Your original objective is to create a weighted undirected graph for call interactions, with the weights representing the number of interactions between two distinct participants. As illustrated above, you can use the "from_pandas_dataframe" method to build an undirected graph between the pairs of actors, by specifying the graph structure using a parameter to the argument "create_using=". To get the correct weights in the undirected graph, however, you will need to add the weight information separately. Unfortunately, you cannot rely on NetworkX to do this as it cannot be used to control what data the undirected edges get. Below is a description of how to add the necessary weights to the undirected graph.

The first task is to compute the number of interactions between participants. You will use Pandas' "group_by" DataFrame method to achieve this.


In [ ]:
# Get the count of interactions between participants and display the top 5 rows.
grp_interactions = pd.DataFrame(interactions.groupby(['participantID.A', 'participantID.B']).size(), 
                                columns=['counts']).reset_index()

grp_interactions.head(5)

In [ ]:
nx.to_pandas_edgelist?

In [ ]:
# Create a directed graph with an edge_attribute labeled counts.
g = nx.from_pandas_edgelist(grp_interactions, 
                             source='participantID.A', 
                             target='participantID.B', 
                             edge_attr='counts', 
                             create_using=nx.DiGraph())

Instantiate a weighted undirected graph, and populate edge information using the edges list from the directed graph.


In [ ]:
# Set all the weights to 0 at this stage.

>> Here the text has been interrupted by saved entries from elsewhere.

/-- An operand register reads back what was written, under its mask. -/
theorem readReg_writeOperand_same {r : Reg} (h : operandMask r ≠ 0) (d : Word) (s : State) :
    readReg r (writeOperand r d s) = d &&& operandMask r := by
  have hfull : d &&& 0xFFFFFFFF = d := BitVec.and_allOnes
  cases r with
  | tk n => exact (arrayWord_setArrayWord_same s.tk n d).trans hfull.symm
  | ta0 => exact Eq.trans (by simpa [readReg, writeOperand, Vector.getElem_set] using packBytes_lane d) hfull.symm
  | ta1 => simpa [readReg, writeOperand, operandMask, Vector.getElem_set] using packBytes_lane_zero d
  | iv32 => exact hfull.symm
  | iv16 => exact setWidth_lo16 d
  | p1k0 => exact Eq.trans (by simp [readReg, writeOperand]) hfull.symm
  | p1k1 => exact Eq.trans (by simp [readReg, writeOperand]) hfull.symm
  | p1k2 => simpa [readReg, writeOperand, operandMask] using setWidth_lo16 d
  | sboxIn => exact setWidth_lo16 d
  | cmd | status | ctrl | rc4key _ | sboxOut | reserved => exact absurd rfl h

/-- Every other register reads as before: of the registers that share an array, each has its own part. -/
theorem readReg_writeOperand_of_ne {r q : Reg} (h : q ≠ r) (d : Word) (s : State) :
    readReg q (writeOperand r d s) = readReg q s := by
  cases r with
  | tk n =>
    cases q with
    | tk m => exact arrayWord_setArrayWord_of_ne s.tk (fun hmn => h (congrArg Reg.tk hmn)) d
    | _ => rfl
  | ta0 =>
    cases q with
    | ta0 => exact absurd rfl h
    | ta1 => simp [readReg, writeOperand]
    | _ => rfl
  | ta1 =>
    cases q with
    | ta0 => simp [readReg, writeOperand]
    | ta1 => exact absurd rfl h
    | _ => rfl
  | p1k0 =>
    cases q with
    | p1k0 => exact absurd rfl h
    | p1k1 => simp [readReg, writeOperand]
    | p1k2 => simp [readReg, writeOperand]
    | _ => rfl
  | p1k1 =>
    cases q with
    | p1k0 => simp [readReg, writeOperand]
    | p1k1 => exact absurd rfl h
    | p1k2 => simp [readReg, writeOperand]
    | _ => rfl
  | p1k2 =>
    cases q with
    | p1k0 => simp [readReg, writeOperand]
    | p1k1 => simp [readReg, writeOperand]
    | p1k2 => exact absurd rfl h
    | _ => rfl
  | iv32 =>
    cases q with
    | iv32 => exact absurd rfl h
    | _ => rfl
  | iv16 =>
    cases q with
    | iv16 => exact absurd rfl h
    | _ => rfl
  | sboxIn =>
    cases q with
    | sboxIn => exact absurd rfl h
    | _ => rfl
  | cmd | status | ctrl | rc4key _ | sboxOut | reserved => rfl

/-! The same by address, and the steps. -/

theorem regRead_writeOperand_of_ne {a b : WordAddr} (h : b ≠ a) (ha : operandMask (regAt a) ≠ 0) (d : Word)
    (s : State) : regRead b (writeOperand (regAt a) d s) = regRead b s := by
  apply readReg_writeOperand_of_ne
  intro heq
  have hnamed : regAt a ≠ .reserved := fun hr => ha (by rw [hr]; rfl)
  exact h (by rw [← addrOf_regAt hnamed, ← heq, addrOf_regAt (heq ▸ hnamed)])

theorem step_read {s : State} {a : WordAddr} {x : Word} {rest : List Event} (hi : s.inputs = .host ⟨false, a, x⟩ :: rest) :
    step s = .next ((s.next rest).putRdata (regRead a s)) := by
  rw [step_cons hi, ← regRead_next a rest s]
  rfl

theorem step_write {s : State} {a : WordAddr} {d : Word} {rest : List Event} (hi : s.inputs = .host ⟨true, a, d⟩ :: rest) :
    step s = regWrite a d (s.next rest) :=
  step_cons hi

theorem regWrite_idle {s : State} (hp : s.pending = none) (a : WordAddr) (d : Word) :
    regWrite a d s = writeIdle a d s :=
  hostTransaction_idle a d hp

theorem regWrite_busy {s : State} (hp : s.pending ≠ none) (a : WordAddr) (d : Word) :
    regWrite a d s = writeBusy a d s :=
  hostTransaction_busy a d hp

/-- A write of an operand register while not BUSY. -/
theorem regWrite_operand {s : State} (hp : s.pending = none) {a : WordAddr} (ha : operandMask (regAt a) ≠ 0) (d : Word) :
    regWrite a d s = .next (writeOperand (regAt a) d s) := by
  obtain ⟨hcmd, hstatus, hctrl⟩ := not_control_of_operandMask ha
  rw [regWrite_idle hp, writeIdle_operand hcmd hstatus hctrl]

/-- A write outside WBLK that is neither STATUS nor CTRL is ignored, BUSY or not. -/
theorem regWrite_ignored {a : WordAddr} (hw : inWblk a = false) (hs : a ≠ 0x01) (hc : a ≠ 0x02) (d : Word) (s : State) :
    regWrite a d s = .next s := by
  have hcmd : regAt a ≠ .cmd := fun h => by rw [(regAt_eq_cmd_iff a).1 h] at hw; exact absurd hw (by decide)
  have hstatus : regAt a ≠ .status := mt (regAt_eq_status_iff a).1 hs
  have hctrl : regAt a ≠ .ctrl := mt (regAt_eq_ctrl_iff a).1 hc
  by_cases hp : s.pending = none
  · rw [regWrite_idle hp, writeIdle_operand hcmd hstatus hctrl,
      writeOperand_of_operandMask_zero (operandMask_of_not_inWblk hw)]
  · rw [regWrite_busy hp, writeBusy]
    simp [hw]

end Sys2Proof.Machine
end

section
/-! PROOFS. Host traffic on a BUSY block (20_memory.md R45, R47, R51): it does not disturb the engine, and a completion
afterwards, on the same clock edge or later, gives the data registers it would have given before. -/

namespace Sys2Proof.Machine

/-! States with the same data registers. -/

theorem SameData.trans {s t u : State} (h : SameData u t) (h' : SameData t s) : SameData u s := by
  obtain ⟨h1, h2, h3, h4, h5, h6, h7, h8⟩ := h
  obtain ⟨k1, k2, k3, k4, k5, k6, k7, k8⟩ := h'
  exact ⟨h1.trans k1, h2.trans k2, h3.trans k3, h4.trans k4, h5.trans k5, h6.trans k6, h7.trans k7, h8.trans k8⟩

/-- A command's effect on the data registers depends on the data registers alone. -/
theorem exec_sameData {i : Instr} {s t s' t' : State} (h : SameData s t) (hs : exec i s = .next s')
    (ht : exec i t = .next t') : SameData s' t' := by
  obtain ⟨htk, hta, hiv32, hiv16, hp1k, hrc4key, hsboxIn, hsboxOut⟩ := h
  cases i with
  | nop => cases hs; cases ht; simp [SameData, *]
  | sbox => cases hs; cases ht; simp [SameData, *]
  | phase1 => cases hs; cases ht; simp [SameData, *]
  | phase2 => cases hs; cases ht; simp [SameData, *]
  | clr => cases hs; cases ht; simp [SameData]

/-- A command leaves the read-data output alone. -/
theorem exec_rdata {i : Instr} {s t : State} (h : exec i s = .next t) : t.rdata = s.rdata := by
  rcases exec_cases h with ⟨-, rfl⟩ | ⟨-, rfl⟩ | ⟨-, rfl⟩ | ⟨-, rfl⟩ | ⟨-, rfl⟩ <;> simp

/-! Traffic. -/

/-- `t` is `s` as far as the engine goes: the pending command, its operands and results, W, and the events to come. -/
structure Undisturbed (t s : State) : Prop where
  pending : t.pending = s.pending
  data : SameData t s
  w : t.w = s.w
  inputs : t.inputs = s.inputs

theorem writeBusy_undisturbed (a : WordAddr) (d : Word) (s : State) :
    ∃ t, writeBusy a d s = .next t ∧ Undisturbed t s := by
  unfold writeBusy
  split
  · exact ⟨_, rfl, by constructor <;> simp [SameData]⟩
  · split <;> exact ⟨_, rfl, by constructor <;> simp [SameData]⟩

/-- A host transaction on a BUSY block answers a next state and does not disturb the engine. -/
theorem hostTransaction_undisturbed (x : Txn) {s : State} (hp : s.pending ≠ none) :
    ∃ t, hostTransaction x s = .next t ∧ Undisturbed t s := by
  obtain ⟨wr, a, d⟩ := x
  cases wr with
  | false => exact ⟨_, hostTransaction_read a d s, by constructor <;> simp [SameData]⟩
  | true =>
    rw [hostTransaction_busy a d hp]
    exact writeBusy_undisturbed a d s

We will add the correct weight information in the next step.
G = nx.Graph()
G.add_edges_from(g.edges(), counts=0)

Now, iterate through each link from the directed graph, adding the attribute weight (counts) to the corresponding link in the undirected graph.


In [ ]:
for u, v, d in g.edges(data=True):
    G[u][v]['counts'] += d['counts']

Look at some of the edges and their corresponding weights.


In [ ]:
# Print a sample of the edges, with corresponding attribute data.
max_number_of_edges = 5
count = 0
for n1,n2,attr in G.edges(data=True): # unpacking
    print(n1,n2,attr)
    count = count + 1
    if count > max_number_of_edges:
        break

You can verify whether the steps you executed above have worked using the following:


In [ ]:
# Verify our attribute data is correct using a selected (u,v) pair from the data.
u = 'fa10-01-77'
v = 'fa10-01-78'
print('Number of undirected call interactions between {0} and {1} is {2}.'.format(u,
                                                                    v,
                                                            G.get_edge_data(v,u)['counts']))

In [ ]:
# Compare our data set to the interactions data set.
is_uv_pair = ((interactions['participantID.A'] == u) & (interactions['participantID.B'] == v)) 
is_vu_pair = ((interactions['participantID.A'] == v) & (interactions['participantID.B'] == u))
print('Number of undirected call interactions between {0} and {1} is {2}'.format(u,
                                            v, 
                                            interactions[is_uv_pair | is_vu_pair].shape[0]))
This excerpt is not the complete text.